= Activity =
Given the entries that follow, write out exactly the lines starting at the one containing "def repolarize (o" and ending at the one containing "if sizeDiffers o n then", both ends included, and only those.

= Supplied records =
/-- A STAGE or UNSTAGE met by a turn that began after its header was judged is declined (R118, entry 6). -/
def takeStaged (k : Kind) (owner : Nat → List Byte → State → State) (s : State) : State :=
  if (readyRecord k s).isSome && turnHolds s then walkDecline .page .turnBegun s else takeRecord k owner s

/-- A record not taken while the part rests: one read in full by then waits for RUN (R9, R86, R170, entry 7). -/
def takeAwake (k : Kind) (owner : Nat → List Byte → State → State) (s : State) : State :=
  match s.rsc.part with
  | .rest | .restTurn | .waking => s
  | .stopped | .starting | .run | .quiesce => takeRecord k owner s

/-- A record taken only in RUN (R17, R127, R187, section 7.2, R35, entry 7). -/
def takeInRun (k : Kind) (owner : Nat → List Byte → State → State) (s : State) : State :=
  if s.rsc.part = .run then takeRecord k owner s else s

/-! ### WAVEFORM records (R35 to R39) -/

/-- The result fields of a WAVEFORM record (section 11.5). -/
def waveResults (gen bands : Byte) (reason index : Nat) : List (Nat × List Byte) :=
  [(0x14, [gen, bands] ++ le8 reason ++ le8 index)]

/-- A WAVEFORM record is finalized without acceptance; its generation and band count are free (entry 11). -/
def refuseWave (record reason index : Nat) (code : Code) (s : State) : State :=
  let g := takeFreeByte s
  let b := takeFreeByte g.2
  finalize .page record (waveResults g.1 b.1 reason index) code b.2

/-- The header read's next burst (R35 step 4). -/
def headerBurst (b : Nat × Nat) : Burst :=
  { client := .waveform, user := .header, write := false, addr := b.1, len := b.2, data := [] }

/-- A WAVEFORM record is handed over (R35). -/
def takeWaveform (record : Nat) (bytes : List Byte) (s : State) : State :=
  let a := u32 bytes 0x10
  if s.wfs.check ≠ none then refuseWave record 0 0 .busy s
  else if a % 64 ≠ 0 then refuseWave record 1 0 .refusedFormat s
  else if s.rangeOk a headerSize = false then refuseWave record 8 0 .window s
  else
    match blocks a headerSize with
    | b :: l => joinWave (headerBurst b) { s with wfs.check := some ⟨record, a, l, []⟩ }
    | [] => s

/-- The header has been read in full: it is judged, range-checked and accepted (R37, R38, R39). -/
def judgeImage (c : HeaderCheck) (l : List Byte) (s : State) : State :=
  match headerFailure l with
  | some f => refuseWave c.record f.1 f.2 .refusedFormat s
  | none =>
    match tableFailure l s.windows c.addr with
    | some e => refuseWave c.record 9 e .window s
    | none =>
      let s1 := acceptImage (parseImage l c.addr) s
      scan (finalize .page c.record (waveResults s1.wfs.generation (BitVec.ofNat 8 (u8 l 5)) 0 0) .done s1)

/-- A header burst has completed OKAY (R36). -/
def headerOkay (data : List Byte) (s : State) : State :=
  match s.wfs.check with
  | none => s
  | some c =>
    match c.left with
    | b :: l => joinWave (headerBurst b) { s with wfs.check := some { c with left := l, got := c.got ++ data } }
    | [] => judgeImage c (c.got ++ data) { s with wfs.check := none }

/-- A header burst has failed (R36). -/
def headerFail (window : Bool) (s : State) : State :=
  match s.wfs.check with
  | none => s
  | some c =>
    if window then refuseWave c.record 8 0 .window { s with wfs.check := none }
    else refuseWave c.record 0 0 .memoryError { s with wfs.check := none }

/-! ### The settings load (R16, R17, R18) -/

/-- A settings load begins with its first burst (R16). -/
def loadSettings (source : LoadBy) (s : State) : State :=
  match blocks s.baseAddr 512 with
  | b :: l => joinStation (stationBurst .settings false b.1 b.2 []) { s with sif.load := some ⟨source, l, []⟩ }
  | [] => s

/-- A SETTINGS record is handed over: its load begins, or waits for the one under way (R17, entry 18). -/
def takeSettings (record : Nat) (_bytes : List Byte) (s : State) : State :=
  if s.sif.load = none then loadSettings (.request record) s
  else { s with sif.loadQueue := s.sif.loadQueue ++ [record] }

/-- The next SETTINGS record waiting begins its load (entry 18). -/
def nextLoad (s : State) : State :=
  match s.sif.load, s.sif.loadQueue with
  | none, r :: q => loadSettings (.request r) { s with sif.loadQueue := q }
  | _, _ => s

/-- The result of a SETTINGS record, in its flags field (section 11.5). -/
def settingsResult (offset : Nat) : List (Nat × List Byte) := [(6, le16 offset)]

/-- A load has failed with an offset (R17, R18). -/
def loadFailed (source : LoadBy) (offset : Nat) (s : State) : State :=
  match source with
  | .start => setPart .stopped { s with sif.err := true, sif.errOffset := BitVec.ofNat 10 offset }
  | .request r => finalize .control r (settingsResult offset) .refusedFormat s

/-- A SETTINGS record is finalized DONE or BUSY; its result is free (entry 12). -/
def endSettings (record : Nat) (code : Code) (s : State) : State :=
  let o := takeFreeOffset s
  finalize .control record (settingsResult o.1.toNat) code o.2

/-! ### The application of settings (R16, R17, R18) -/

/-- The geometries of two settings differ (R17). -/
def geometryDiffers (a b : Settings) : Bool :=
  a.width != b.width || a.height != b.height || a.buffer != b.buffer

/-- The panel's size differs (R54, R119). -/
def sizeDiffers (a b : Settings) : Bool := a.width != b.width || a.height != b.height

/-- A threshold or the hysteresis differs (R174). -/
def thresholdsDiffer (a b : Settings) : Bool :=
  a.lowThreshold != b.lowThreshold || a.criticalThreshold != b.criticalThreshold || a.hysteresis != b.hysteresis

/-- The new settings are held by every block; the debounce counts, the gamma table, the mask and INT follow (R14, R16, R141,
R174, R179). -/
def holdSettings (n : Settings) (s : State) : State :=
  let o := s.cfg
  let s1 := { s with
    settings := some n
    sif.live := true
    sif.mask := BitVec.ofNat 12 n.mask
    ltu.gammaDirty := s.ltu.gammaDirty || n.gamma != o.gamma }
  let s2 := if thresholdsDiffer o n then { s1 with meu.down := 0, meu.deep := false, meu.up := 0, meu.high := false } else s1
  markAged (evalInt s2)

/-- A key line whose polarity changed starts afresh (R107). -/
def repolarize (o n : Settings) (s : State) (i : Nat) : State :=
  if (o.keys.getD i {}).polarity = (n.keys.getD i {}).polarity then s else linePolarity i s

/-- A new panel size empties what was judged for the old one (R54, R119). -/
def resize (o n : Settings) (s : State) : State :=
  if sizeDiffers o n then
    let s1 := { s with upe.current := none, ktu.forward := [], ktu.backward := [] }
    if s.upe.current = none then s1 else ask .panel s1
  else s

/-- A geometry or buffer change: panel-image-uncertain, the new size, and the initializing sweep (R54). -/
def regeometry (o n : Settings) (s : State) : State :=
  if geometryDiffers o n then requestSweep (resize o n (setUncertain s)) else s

= Answer to the exercise =
def repolarize (o n : Settings) (s : State) (i : Nat) : State :=
  if (o.keys.getD i {}).polarity = (n.keys.getD i {}).polarity then s else linePolarity i s

/-- A new panel size empties what was judged for the old one (R54, R119). -/
def resize (o n : Settings) (s : State) : State :=
  if sizeDiffers o n then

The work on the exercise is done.